Willie Mays passes away at age 93

Bless You Boys

There is sad news to report from the baseball world. Willie Mays, perhaps the game’s greatest all around player and also one its great ambassadors in the 50 odd years since his retirement following the 1973 season, has died at the age of 93.

Born on May 6, 1931 in Westfield, Alabama, May was a highly regarded all-around athlete in high school and made his professional debut with the Birmingham Black Barons in the Negro American League in 1948 before he’d graduated. The New York Giants signed him in 1950 and the rest is history.

Nicknamed “the Say Hey Kid”, Mays burst on the scene in 1951, hitting 20 home runs to win the National League Rookie of the Year award as the Giants famously won their first pennant in 14 years.
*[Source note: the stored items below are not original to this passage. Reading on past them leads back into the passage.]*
-- ==== Sys2Proof/Machine/Host.lean ====
section
/-! DEFINITION. The companion processor and its driver: answers to forwarded faults (19 R388), invalidations (20 R392),
partitions (20 R389, R393) and coherent accesses (22 R419). -/
namespace Sys2Proof.Machine

/-! ## Forwarded faults (19 R388) -/

/-- HOST_FAULT_ANSWER (19 R388): a resolved fault is met afresh by its party; a denied one is marked. A completion record that
waits is written or dropped at once. -/
def execHostFaultAnswer (ticket : Nat) (granted : Bool) (s : State) : Host.Outcome State Fault Refusal :=
  .next (match s.tickets.find? fun t => t.num == ticket && t.denied.isNone with
    | none => s
    | some t =>
      if s.gwerid ≠ .up then s
      else
        let ts := if granted then s.tickets.filter fun x => x.num != ticket
          else modWhere (fun x => x.num == ticket) (fun x => { x with denied := some true }) s.tickets
        let u := { s with tickets := ts }
        match t.party with
        | .launch pid lid =>
          (match launchOf pid lid u with
           | some l => if l.st = .completed then writeRecord l u else u
           | none => u)
        | .thread _ _ | .command _ _ _ | .queue _ _ | .port _ _ => u)

/-! ## Invalidation (11 R244, 20 R392) -/

/-- INVALIDATION_REQUEST (20 R392): a request of a partition's driver joins its queue. -/
def execInvalidationRequest (pid : Nat) (va pages seq : Word) (s : State) : Host.Outcome State Fault Refusal :=
  .next (if s.gwerid = .up ∧ (partOf pid s).isSome then
    { s with invs := s.invs ++ [{ pid := pid, va := va.toNat, pages := pages.toNat, seq := seq }] }
  else s)

/-- A cached leaf of the partition lies in the range of a request, in pages of 8 KiB (11 R239, R244). -/
def invCovers (r : InvReq) (t : TlbEnt) : Bool :=
  t.pid == r.pid &&
    (r.pages == 0 ||
      (let lo := t.vpn * 2 ^ (13 + 10 * t.lvl)
       decide (r.va / 8192 * 8192 < lo + 2 ^ (13 + 10 * t.lvl)) && decide (lo < (r.va / 8192 + r.pages) * 8192)))

/-- A retired operation of the partition has been translated and is still to be performed (11 R244). -/
def unperformed (pid : Nat) (s : State) : Bool := s.pend.any fun p => p.pid == pid && !isLmKey p.key

/-- A versioned word that an invalidation request covers, where the tables map it as a versioned word no more at any address by which
it was reached. Mapped so again, it begins at version 0 (11 R244, R257; log entry 26). -/
def verGone (r : InvReq) (p : PartRec) (s : State) (v : VerWord) : Bool :=
  let covered (va : Nat) : Bool := r.pages == 0 || (decide (r.va / 8192 * 8192 ≤ va) && decide (va < (r.va / 8192 + r.pages) * 8192))
  let kept (va : Nat) : Bool := match walk p va s with
    | .ok q _ f => pteVer f && q == v.pa
    | .tfault _ _ | .merr _ _ => false
  v.pid == r.pid && v.vas.any covered && !v.vas.any kept

/-- INVALIDATION_COMPLETE (20 R392): the oldest request of a partition completes, and SEQ goes to INVSEQ of the status block. -/
def execInvalidationComplete (pid : Nat) (s : State) : Host.Outcome State Fault Refusal :=
  .next (match s.invs.find? fun r => r.pid == pid, partOf pid s with
    | some r, some p =>
      if unperformed pid s then s
      else
        { s with
          invs := s.invs.erase r
          tlb := s.tlb.filter fun t => !invCovers r t
          versions := s.versions.filter fun v => !verGone r p.rcd s v
          mem := memWrite (p.rcd.statblk + 8) (leBytes 8 r.seq.toNat) s.mem }
    | _, _ => s)

/-! ## Partitions (20 R389, R393) -/

/-- A partition quiesce point (25 R465): no launch of any partition holds a core. -/
def quiesced (s : State) : Bool :=
  s.launches.all fun l => l.held.isEmpty && (l.ctxs.all fun x => x.st != .issuing) &&
    (l.st == .admitted || l.st == .completed || (l.pen && l.st == .running))

/-- The cores are whole quads (20 R389, 08 R175). -/
def wholeQuads (cs : List Nat) : Bool := cs.all fun c => (List.range 4).all fun m => cs.contains (quadCore c m)

/-- Two lists of memory ranges overlap. -/
def memoryMeets (a b : List (Nat × Nat)) : Bool :=
  a.any fun x => b.any fun y => decide (x.1 < y.1 + y.2) && decide (y.1 < x.1 + x.2)

/-- A sum of shares over the other partitions. -/
def otherShares (pid : Nat) (f : PartRec → Nat) (s : State) : Nat :=
  sumList ((s.parts.filter fun x => x.rcd.pid != pid).map fun x => f x.rcd)

/-- A logical column that holds no usable core (25 R465). -/
def lostColumn (s : State) (c : Nat) : Bool := s.fw.lostCols.contains (colOf c)

/-- Every penumbra queue of a record has a window size of 14 to 18 (20 R389). -/
def pwinOk (p : PartRec) : Bool :=
  (List.range 64).all fun q => !bitOf p.penq q || p.pwin.any fun x => x.1 == q && decide (14 ≤ x.2) && decide (x.2 ≤ 18)

/-- A group configuration that firmware accepts beside the others of its sum port (23 R430). -/
def groupOk (pid : Nat) (s : State) (g : GroupRec) : Bool :=
  decide (g.die < 8) && decide (g.grp < 16) && decide (1 ≤ g.nreg) && decide (g.nreg ≤ 15) && decide (1 ≤ g.stw) &&
    decide (g.stw ≤ 255) && decide (1 ≤ g.levels) && decide (g.levels ≤ 5) && decide (g.pkgs ≤ 400000) && decide (g.seq0 < 65536) &&
    decide ((vecGet s.optics g.die).sum.level ≤ g.levels) &&
    (vecGet s.optics g.die).sum.groups.all fun x => x.pid == pid || x.rcd.grp != g.grp

/-- A pairing names link ports and a package (22 R428; 23 R453). -/
def pairingOk (r : PairRec) : Bool := decide (r.die < 8) && decide (r.port < 3) && decide (r.pkg < 2 ^ 19) && decide (r.far < 3)

/-- Firmware accepts a partition record (20 R389; 11 R237, R238, R250). -/
def partitionOk (p : PartRec) (s : State) : Bool :=
  wholeQuads p.cores && p.cores.all (fun c => !lostColumn s c) &&
    (s.parts.all fun x => x.rcd.pid == p.pid || (!(x.rcd.cores.any p.cores.contains) && !memoryMeets x.rcd.hbm p.hbm)) &&
    decide (p.g ≤ 8) && decide (p.shareM + otherShares p.pid (fun x => x.shareM) s ≤ 64) &&
    decide (p.shareX + otherShares p.pid (fun x => x.shareX) s ≤ 64) &&
    decide (p.shareO + otherShares p.pid (fun x => x.shareO) s ≤ 64) &&
    decide (p.hbm.length ≤ 16) && (p.hbm.all fun r => r.1 % 2 ^ 33 == 0 && r.2 % 2 ^ 33 == 0 && decide (r.1 + r.2 ≤ paShared)) &&
    p.root % 8192 == 0 && placeOk p p.root && decide (13 ≤ p.plg) && decide (p.plg ≤ 31) && p.privwin % 2 ^ (p.plg + 22) == 0 &&
    decide (1 ≤ p.nframe) && decide (p.penhost < 2 ^ 16) && decide (p.penq < 2 ^ 64) && pwinOk p &&
    p.pairs.all pairingOk && decide ((p.pairs.map fun r => (r.die, r.port, r.pkg)).Nodup) && p.groups.all (groupOk p.pid s) &&
    decide ((p.groups.map fun g => (g.die, g.grp)).Nodup)

/-- A core passes to a partition: what an earlier tenant left in it is cleared, and its caches are invalidated (20 R393). -/
def passCore (pid : Nat) (s : State) (c : Nat) : State :=
  let k := getCore c s
  let s1 := match k.tenant with
    | none => s
    | some t => if t = pid then s else zeroBytes (sliceKey c 0) 0x80000 (zeroBytes (lmKey c 0) 0xFC000 s)
  modCore c (fun k => { k with tenant := some pid, l1 := [], amoLines := [], pred := if k.tenant = some pid then k.pred else [] })
    { s1 with l2 := s1.l2.filter fun x => x.home != c || (k.tenant == some pid && verPinned x.line s1) }

/-- The partition whose line, or whose directory record, a line of the L2-mode granules holds. -/
def L2Line.pid (x : L2Line) : Nat := (if x.rsv then x.line / 4 - 2 ^ 58 else x.line) / 2 ^ 48

/-- The caches of a partition written back and invalidated: its lines in slices and directories, but for those with several versions of
a word (11 R256), and its translations. -/
def flushPartition (pid : Nat) (s : State) : State :=
  { s with
    dir := s.dir.filter fun x => x.1 / 2 ^ 48 != pid
    l2 := s.l2.filter fun x => x.pid != pid || (!x.rsv && verPinned x.line s)
    hostOld := s.hostOld.filter fun x => x.1 / 2 ^ 48 != pid
    tlb := s.tlb.filter fun t => t.pid != pid }

/-- The lines that a partition's slices have kept, each at the home slice that the partition's record gives it (11 R252, R256). -/
def rehome (p : PartRec) (s : State) : State :=
  { s with l2 := s.l2.map fun x => if x.pid = p.pid ∧ x.rsv = false then
      { x with home := homeCore p (linePa x.line), set := l2SetOf p x.line } else x }

/-- The groups of the counting bus that a partition uses, given to the sum ports of their dies; those of a port take its group slots in
ascending order of GRP (23 R431, R432, R447). -/
def setGroups (p : PartRec) (s : State) : State :=
  { s with optics := vecGen 8 fun d =>
      let o := vecGet s.optics d
      let gs := (o.sum.groups.filter fun g => g.pid != p.pid) ++
        ((p.groups.filter fun g => g.die == d).map fun g => { pid := p.pid, rcd := g, nextSeq := g.seq0, seen := [] })
      let slots := (List.range 16).filterMap fun n => gs.find? fun g => g.rcd.grp == n
      { o with sum := { o.sum with groups := slots, grpmax := slots.length - 1 } } }

/-- The frames of a pool that no parked context holds. -/
def poolFrames (p : PartRec) (s : State) : List Nat :=
  let used := (s.launches.map fun l => if l.pid = p.pid then (l.ctxs.filter fun x => x.st == .parked).map fun x => x.frame else []).flatten
  (List.range p.nframe).filter fun f => !used.contains f

/-- The capacity of a partition is less under a new record (09 R218). -/
def capacityFalls (old new : PartRec) : Bool :=
  decide (new.cores.length < old.cores.length) || decide (new.shareM < old.shareM) || decide (new.shareX < old.shareX) ||
    decide (new.shareO < old.shareO)

/-- The descriptors of a new partition's queues show them DISABLED, with no error (09 R198). -/
def freshQueues (p : PartRec) (m : List Host.Cell) : List Host.Cell :=
  (List.range 64).foldl (fun m q => memWrite (physKey p (descAddr p q) + 9) [0, 0] m) m

/-- A partition that firmware has accepted takes its record: new, with 64 DISABLED queues (09 R198), or changed. -/
def placePartition (p : PartRec) (s : State) : State :=
  let s1 := setGroups p (rehome p (flushPartition p.pid (p.cores.foldl (passCore p.pid) s)))
  match partOf p.pid s1 with
  | some old =>
    modPart p.pid (fun x => { x with rcd := p, freeFrames := poolFrames p s1, capFell := x.capFell || capacityFalls old.rcd p }) s1
  | none =>
    { s1 with
      parts := s1.parts ++ [{ rcd := p, lastLid := 0, fwdrop := 0, halted := false, freeFrames := List.range p.nframe, irqHeld := [],
                              capFell := false }]
      queues := s1.queues ++ genList 64 fun q =>
        { pid := p.pid, q := q, st := .disabled, door := none, point := { ring := descField p q 16 4 s1, l1 := none, l2 := none },
          skip := 0, copies := [], edges := [], gateRead := false, ticket := none }
      mem := freshQueues p (memWrite p.faultq (leBytes 64 0) (memWrite p.statblk (leBytes 64 0) s1.mem)) }

/-- PARTITION_CREATE (20 R389): running firmware creates a partition on a host driver's request, or changes one at a partition
quiesce point; a record that breaks a limit is refused. -/
def execPartitionCreate (p : PartRec) (s : State) : Host.Outcome State Fault Refusal :=
  .next (if s.fw.booted ∧ s.gwerid = .up ∧ partitionOk p s = true ∧ ((partOf p.pid s).isNone = true ∨ quiesced s = true) then
    placePartition p s
  else s)

/-! ## Coherent accesses (22 R419) -/

/-- The physical address that a host access names is one of the host's own memory or lies in a window of the partition. -/
def hostMapped (p : PartRec) (pa : Nat) : Bool := isHostPa pa || inHbm p pa || (isSharedPa pa && decide (pa - paShared < sharedSize p))

/-- Every L1 copy of a line taken back, in every partition that may hold one, and what the L2-mode granules hold of it written back
(22 R419). -/
def recallAll (pa : Nat) (s : State) : State :=
  s.parts.foldl (fun s x =>
    let line := dirLine x.rcd.pid pa
    wroteBack line (cleanL2 line (l1Recall x.rcd pa none s))) s

/-- The L2-mode granules keep no copy of a line that the host writes (22 R419), but for one that holds several versions of a word (11
R256). -/
def dropAllL2 (pa : Nat) (s : State) : State :=
  { s with l2 := s.l2.filter fun x => x.rsv || x.line % 2 ^ 48 != pa / 64 || verPinned x.line s }

/-- The host reads `n` bytes; what it is given for data that cannot be read is open. -/
def hostRead (key n : Nat) (s : State) : State :=
  match readError key n s with
  | some _ => tickFree { s with hostData := leBytes n (Config.freeWord s.free).toNat }
  | none =>
    let t := correct key n s
    { t with hostData := memRead t.mem n key }

/-- The host writes bytes: no L1 copy of the line is left, and a write that cannot be kept is lost. -/
def hostWrite (key pa : Nat) (bs : List Byte) (s : State) : State :=
  let t := dropAllL2 pa (recallAll pa s)
  if storeLost key bs.length t then t else land key bs 0 t

/-- The place of an aligned host access of 2^lg bytes, if the link is up and the address is mapped. -/
def hostPlace (pid pa lg : Nat) (s : State) : Option Nat :=
  match partOf pid s with
  | none => none
  | some p => if s.gwerid = .up ∧ lg ≤ 3 ∧ pa % 2 ^ lg = 0 ∧ hostMapped p.rcd pa = true then some (physKey p.rcd pa) else none

/-- The device's form of a host atomic. -/
def hostAmoOp (op : HostAmo) : AmoOp :=
  match op with
  | .add => .add | .and => .and | .or => .or | .xor => .xor | .min => .min | .max => .max | .minu => .minu | .maxu => .maxu
  | .swap => .swap | .cas => .cas

/-- HOST_ACCESS (22 R419): a read, a write or an atomic, performed at the home slice of the line. -/
def execHostAccess (h : HostOp) (s : State) : Host.Outcome State Fault Refusal :=
  .next (match h with
    | .read pid pa lg =>
      (match hostPlace pid pa lg s with
       | none => s
       | some key => hostRead key (2 ^ lg) s)
    | .write pid pa lg x =>
      (match hostPlace pid pa lg s with
       | none => s
       | some key => hostWrite key pa (leBytes (2 ^ lg) x.toNat) s)
    | .amo pid pa op lg x c =>
      (match hostPlace pid pa lg s with
       | none => s
       | some key =>
         if (readError key (2 ^ lg) s).isSome then hostRead key (2 ^ lg) s
         else
           let t := hostRead key (2 ^ lg) (recallAll pa s)
           amoApply (hostAmoOp op) (2 ^ lg) x.toNat c.toNat key (leValue t.hostData) 0 t))

end Sys2Proof.Machine
end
That series ended with the most famous home run in baseball history, the “Shot Heard ‘Round the World” as Bobby Thomson took Brooklyn Dodgers’ right-hander Ralph Branca deep for the second time in the series.

Mays served in the armed forces in 1952-1954, heading from his discharge straight to spring training to begin the season. Mays won the first of two NL MVP awards in 1954, leading the Giants to their last World Series title before the cross-country move to San Francisco. That series featured Mays making the game’s most famous game-saving catch, referred to simply as “The Catch” in Game 1, the over-the-shoulder snare of a Vic Wertz fly ball in an eighth inning with runners on first and second and no outs. The catch was something else, and the strong, quick throw back in also pinned both runners in place as southpaw Don Liddle would escape the inning and the Giants went on to capture the series.

Mays finished his career as a .301 hitter with a .384 career on-base percentage while hitting 660 home runs, collecting 1909 RBI, and stealing 338 bases. He was twice the NL MVP and a 24 time All-Star, winning 12 straight Gold Glove awards. Mays was widely regarded as one of the top centerfielders of all-time to go along with production that only a handful of hitters could replicate.

Mays was inducted into the Baseball Hall of Fame in 1979, a true first ballot Hall of Famer. He did some coaching with the Mets following his playing days, but in 1986 the Giants finally did right, bringing Mays home as a special assistant, a role he would hold the rest of his life.

There will never another like him, nor a time in the game like the one he defined. We offer best wishes for peace as well as our condolences to Willie Mays family, friends, and many admirers. Truly one of the greatest to ever do it.